» Task goal
Every line containing "takeSlot" should be identified and copied from the data below.

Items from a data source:
@[simp] theorem closeExpired_lanes (s : State) (hs : LanesInv s) : LanesInv (closeExpired s) := by
  unfold closeExpired; (try dsimp only) <;> (try (repeat' split) <;> first | exact hs | (simp (maxDischargeDepth := 40) [*]; done) | (simp +contextual (maxDischargeDepth := 40) [*]; done))
@[simp] theorem takeCloseExpiry_lanes (s : State) (hs : LanesInv s) : LanesInv (takeCloseExpiry s) := by
  unfold takeCloseExpiry; (try dsimp only) <;> (try (repeat' split) <;> first | exact hs | (simp (maxDischargeDepth := 40) [*]; done) | (simp +contextual (maxDischargeDepth := 40) [*]; done))
@[simp] theorem takeSlot_lanes (tag : Tag) (s : State) (hs : LanesInv s) : LanesInv (takeSlot tag s) := by
  unfold takeSlot; (try dsimp only) <;> (try (repeat' split) <;> first | exact hs | (simp (maxDischargeDepth := 40) [*]; done) | (simp +contextual (maxDischargeDepth := 40) [*]; done))
@[simp] theorem endWait_lanes (s : State) (hs : LanesInv s) : LanesInv (endWait s) := by
  unfold endWait; (try dsimp only) <;> (try (repeat' split) <;> first | exact hs | (simp (maxDischargeDepth := 40) [*]; done) | (simp +contextual (maxDischargeDepth := 40) [*]; done))
@[simp] theorem fireChannel_lanes (c : Channel) (s : State) (hs : LanesInv s) : LanesInv (fireChannel c s) := by
  unfold fireChannel; (try dsimp only) <;> (try (repeat' split) <;> first | exact hs | (simp (maxDischargeDepth := 40) [*]; done) | (simp +contextual (maxDischargeDepth := 40) [*]; done))
@[simp] theorem notFired_lanes (s : State) (hs : LanesInv s) : LanesInv (notFired s) := by
  unfold notFired; (try dsimp only) <;> (try (repeat' split) <;> first | exact hs | (simp (maxDischargeDepth := 40) [*]; done) | (simp +contextual (maxDischargeDepth := 40) [*]; done))
@[simp] theorem takeFire_lanes (s : State) (hs : LanesInv s) : LanesInv (takeFire s) := by
  unfold takeFire; (try dsimp only) <;> (try (repeat' split) <;> first | exact hs | (simp (maxDischargeDepth := 40) [*]; done) | (simp +contextual (maxDischargeDepth := 40) [*]; done))
@[simp] theorem beginJudging_lanes (s : State) (hs : LanesInv s) : LanesInv (beginJudging s) := by
  unfold beginJudging; (try dsimp only) <;> (try (repeat' split) <;> first | exact hs | (simp (maxDischargeDepth := 40) [*]; done) | (simp +contextual (maxDischargeDepth := 40) [*]; done))
@[simp] theorem takeEndTag_lanes (s : State) (hs : LanesInv s) : LanesInv (takeEndTag s) := by
  unfold takeEndTag; (try dsimp only) <;> (try (repeat' split) <;> first | exact hs | (simp (maxDischargeDepth := 40) [*]; done) | (simp +contextual (maxDischargeDepth := 40) [*]; done))
@[simp] theorem scrubStep_lanes (s : State) (hs : LanesInv s) : LanesInv (scrubStep s) := by
  unfold scrubStep; (try dsimp only) <;> (try (repeat' split) <;> first | exact hs | (simp (maxDischargeDepth := 40) [*]; done) | (simp +contextual (maxDischargeDepth := 40) [*]; done))
@[simp] theorem beginFrameOn_lanes (l : Lane) (s : State) (hs : LanesInv s) : LanesInv (beginFrameOn l s) := by
  unfold beginFrameOn; (try dsimp only) <;> (try (repeat' split) <;> first | exact hs | (simp (maxDischargeDepth := 40) [*]; done) | (simp +contextual (maxDischargeDepth := 40) [*]; done))
@[simp] theorem goMissing_lanes (st : Station) (s : State) (hs : LanesInv s) : LanesInv (goMissing st s) := by
  unfold goMissing; (try dsimp only) <;> (try (repeat' split) <;> first | exact hs | (simp (maxDischargeDepth := 40) [*]; done) | (simp +contextual (maxDischargeDepth := 40) [*]; done))
@[simp] theorem askPresence_lanes (s : State) (hs : LanesInv s) : LanesInv (askPresence s) := by
  unfold askPresence; (try dsimp only) <;> (try (repeat' split) <;> first | exact hs | (simp (maxDischargeDepth := 40) [*]; done) | (simp +contextual (maxDischargeDepth := 40) [*]; done))
@[simp] theorem judgeReadSegment_lanes (n : Nat) (s : State) (hs : LanesInv s) : LanesInv (judgeReadSegment n s) := by
  unfold judgeReadSegment; (try dsimp only) <;> (try (repeat' split) <;> first | exact hs | (simp (maxDischargeDepth := 40) [*]; done) | (simp +contextual (maxDischargeDepth := 40) [*]; done))
@[simp] theorem readSegmentStep_lanes (n : Nat) (s : State) (hs : LanesInv s) : LanesInv (readSegmentStep n s) := by
  unfold readSegmentStep; (try dsimp only) <;> (try (repeat' split) <;> first | exact hs | (simp (maxDischargeDepth := 40) [*]; done) | (simp +contextual (maxDischargeDepth := 40) [*]; done))
@[simp] theorem judgeControl_lanes (kind group value mask : Byte) (s : State) (hs : LanesInv s) : LanesInv (judgeControl kind group value mask s) := by
  unfold judgeControl; (try dsimp only) <;> (try (repeat' split) <;> first | exact hs | (simp (maxDischargeDepth := 40) [*]; done) | (simp +contextual (maxDischargeDepth := 40) [*]; done))
@[simp] theorem segmentControlStep_lanes (kind group value mask : Byte) (s : State) (hs : LanesInv s) : LanesInv (segmentControlStep kind group value mask s) := by
  unfold segmentControlStep; (try dsimp only) <;> (try (repeat' split) <;> first | exact hs | (simp (maxDischargeDepth := 40) [*]; done) | (simp +contextual (maxDischargeDepth := 40) [*]; done))
@[simp] theorem powerOnValues_lanes (held : Bool) (s : State) (hs : LanesInv s) : LanesInv (powerOnValues held s) := by
  unfold powerOnValues; (try dsimp only) <;> (try (repeat' split) <;> first | exact hs | (simp (maxDischargeDepth := 40) [*]; done) | (simp +contextual (maxDischargeDepth := 40) [*]; done))
end Sys2Proof.Machine
end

» Response below
@[simp] theorem takeSlot_lanes (tag : Tag) (s : State) (hs : LanesInv s) : LanesInv (takeSlot tag s) := by
  unfold takeSlot; (try dsimp only) <;> (try (repeat' split) <;> first | exact hs | (simp (maxDischargeDepth := 40) [*]; done) | (simp +contextual (maxDischargeDepth := 40) [*]; done))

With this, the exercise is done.